The heavily loaded country has been disfigured by a rainbow of troubles that the majority see in Nigeria an enclave beyond repairs – somewhere away from the ability of words to describe. The damage seems irreparable. The problems have been institutionalized to some others. All in all, the Most Merciful God has seen us through even though the hard time is not over yet.

Many Nigerians especially those who have caused untold sufferings to this nation of ours had tied into bundle their possessions waiting for the country to explode. The reason is simple. They unjustly accumulated wealth. They could make it to any country in the world or, however sad it may be, they have dual citizenship’.
Wednesday January 1, 2020, marked the beginning of a new decade. As President Buhari said in a widely published letter he wrote to Nigerians on New Year, the new decade is a “time of hope, optimism and fresh possibilities”.

Well, it is high time we renewed this hope and followed it up with action. The task of building this highly complex country is not one man’s task. We all have a role to play. We dare not pass this tattered nation unto the future generations.

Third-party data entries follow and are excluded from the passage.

-- ==== Sys2Proof/Machine/Operands.lean ====
section
/-! DEFINITION. Operands and the issue of a Deash instruction: register files (R59, R60), operand fields and their checks (R57, R58), immediates (R62), the guard (R61), precise faults (R84) and retirement. -/

namespace Sys2Proof.Machine

/-- R59: integer register `i`; x0 reads zero. -/
def xr (t : Thread) (i : Nat) : Word := if i = 0 then 0 else sget 0 t.x i

/-- R59: write integer register `i`; a write to x0 is discarded. -/
def setX (t : Thread) (i : Nat) (v : Word) : Thread := if i = 0 then t else { t with x := sset 0 t.x i v }

/-- R59: binary64 register `i`. -/
def fr (t : Thread) (i : Nat) : Word := sget 0 t.f i

/-- R59: write binary64 register `i`. -/
def setF (t : Thread) (i : Nat) (v : Word) : Thread := { t with f := sset 0 t.f i v }

/-- R59: predicate register `i`. -/
def pr (t : Thread) (i : Nat) : BitVec 512 := sget 0 t.p i

/-- R59: write predicate register `i`: 512 bits on profile S, one bit on profile N. -/
def setP (isSc : Bool) (t : Thread) (i : Nat) (v : BitVec 512) : Thread :=
  { t with p := sset 0 t.p i (if isSc then v else v &&& 1) }

/-- R60: every bit of a predicate. -/
def allP (b : Bool) : BitVec 512 := if b then BitVec.allOnes 512 else 0

/-- R44: arrival counter `i`. -/
def cr (t : Thread) (i : Nat) : Half := sget 0 t.c i

/-- R45: write arrival counter `i`. -/
def setC (t : Thread) (i : Nat) (v : Half) : Thread := { t with c := sset 0 t.c i v }

/-- R39: descriptor register `i`. -/
def sdr (t : Thread) (i : Nat) : Desc := sget desc0 t.sd i

/-- R39: write descriptor register `i`. -/
def setSd (t : Thread) (i : Nat) (d : Desc) : Thread := { t with sd := sset desc0 t.sd i d }

/-- R57: the R-format fields an operation uses: the size of the register file each names (0: unused, must be zero), and the MOD bits it defines. -/
structure RShape where
  d : Nat
  a : Nat
  b : Nat
  c : Nat
  md : Nat
  deriving DecidableEq, Repr

/-- R57: the I-format fields an operation uses, and the IMM32 bits it takes. -/
structure IShape where
  d : Nat
  a : Nat
  im : Nat
  deriving DecidableEq, Repr

/-- R57: a register field names a register of its file, or is zero when unused. -/
def fits (n v : Nat) : Bool := if n = 0 then v == 0 else v < n

/-- R57: no bit outside a mask is set. -/
def within (mask v : Nat) : Bool := v &&& mask == v

/-- R57: the operand fields fit the operation in the format of the word; an absent form is a wrong format bit. -/
def shapeOk (r : Option RShape) (i : Option IShape) (o : Opnds) : Bool :=
  if o.iform then
    match i with
    | some i => fits i.d o.d.toNat && fits i.a o.a.toNat && within i.im o.imm.toNat
    | none => false
  else
    match r with
    | some r => fits r.d o.d.toNat && fits r.a o.a.toNat && fits r.b o.b.toNat && fits r.c o.c.toNat && within r.md o.md.toNat
    | none => false

/-- R56, R58: the profiles that implement a class. -/
def classOk (cls : Nat) (isSc : Bool) : Bool :=
  if 1 ≤ cls ∧ cls ≤ 4 then true
  else if 8 ≤ cls ∧ cls ≤ 12 then !isSc
  else if cls = 0x10 ∨ cls = 0x11 then isSc
  else false

/-- R61: the guard lets the instruction execute. -/
def guardOk (t : Thread) (ge gn : Bool) (pg : Nat) : Bool :=
  if ge then (pr t pg).getLsbD 0 != gn else true

/-- How an issued instruction ends: it retires and the pc moves on; it retires at a new pc; it faults precisely (R84), with the element of a vector access; or it does not retire now and the state is as given. -/
inductive Res where
  | done (s : State)
  | jump (s : State) (pc : Word)
  | trap (s : State) (status sub elem : Nat)
  | stay (s : State)

/-- Retire: the pc moves to the next word (R54). -/
def retire (s : State) (key : Nat) : State := setTh s key { th s key with pc := (th s key).pc + 8 }

/-- Finish an issued instruction. -/
def finish (key cls : Nat) : Res → State
  | .done s' => retire s' key
  | .jump s' pc => setTh s' key { th s' key with pc := pc }
  | .trap s' st sub el => insnFault s' key cls st sub el
  | .stay s' => s'

/-- A thread can issue: it exists, the device issues (R386, R417) and the thread runs. -/
def canIssue (s : State) (key : Nat) : Bool := exists_ s key && issuing s && (th s key).phase == .run && (th s key).saving == none

/-- R57, R58, R61, R84: issue one instruction: nothing happens when the thread cannot issue; the profile check, the field checks and the operation's own check `ok` of the word come before the guard; a guard that fails retires the word with no effect. -/
def insnW (s : State) (t : Tid) (o : Opnds) (cls : Nat) (r : Option RShape) (i : Option IShape) (ok : Bool) (eff : Nat → State → Res) : Out :=
  let key := tkey t
  .next (if !canIssue s key then s
    else if !classOk cls (isS key) then insnFault s key cls 0x11 0x10 0
    else if !(shapeOk r i o && ok) then insnFault s key cls 0x11 0x11 0
    else if !guardOk (th s key) o.ge o.gn o.pg.toNat then retire s key
    else finish key cls (eff key s))

/-- R57, R58, R61, R84: issue one instruction whose word is checked by its fields alone. -/
def insn (s : State) (t : Tid) (o : Opnds) (cls : Nat) (r : Option RShape) (i : Option IShape) (eff : Nat → State → Res) : Out :=
  insnW s t o cls r i true eff

/-- An effect on the thread alone. -/
def onTh (f : Thread → Thread) (key : Nat) (s : State) : Res := .done (setTh s key (f (th s key)))

/-- R84, R85: an access error as a precise fault. -/
def accTrap (s : State) (e : AccErr) : Res := .trap s (accCode e).1 (accCode e).2 0

/-- R64: the second integer operand: register B, or the immediate as given. -/
def opB (t : Thread) (o : Opnds) (imm : Word) : Word := if o.iform then imm else xr t o.b.toNat

/-- R62: the second FP64 operand: register fB, or a binary32 immediate widened exactly. -/
def opFB (t : Thread) (o : Opnds) : Fp := if o.iform then f32 o.imm.toNat else f64 (fr t o.b.toNat)

/-- R62: the byte address of a load or store: xA plus the signed offset. -/
def memAddr (t : Thread) (o : Opnds) : Nat := (xr t o.a.toNat + sx32 o.imm).toNat

/-- All bits of a 32-bit immediate. -/
abbrev imAll : Nat := 0xFFFFFFFF

end Sys2Proof.Machine
end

The country has exhausted yet another decade and set up for another. It is true, 2020 was prefixed with many nerve-shattering antecedents. Prior to the 2015 general elections, we had seen and heard of how ‘prophets’ of doom, from within and without, predicted deadliest calamities for this nation of ours. Tens of thousands of bugles and trumpets of war were sounded. The country, more than ever before, was polarized, with tribes, regions, religions, whatnot – for good or bad – clinging to their respective perceived Messiah.

However, insecurity threw the country’s preparations for the 2015 elections into disarray. Who thought Nigeria would overcome that trying moment? To the consternation of many Nigerians, the year seemed eternity. Ill-intentioned people politicians and their minions were peddling fake news of a looming civil war or another break up to scare away Nigerians from polls or set up one region, tribe or religion against another.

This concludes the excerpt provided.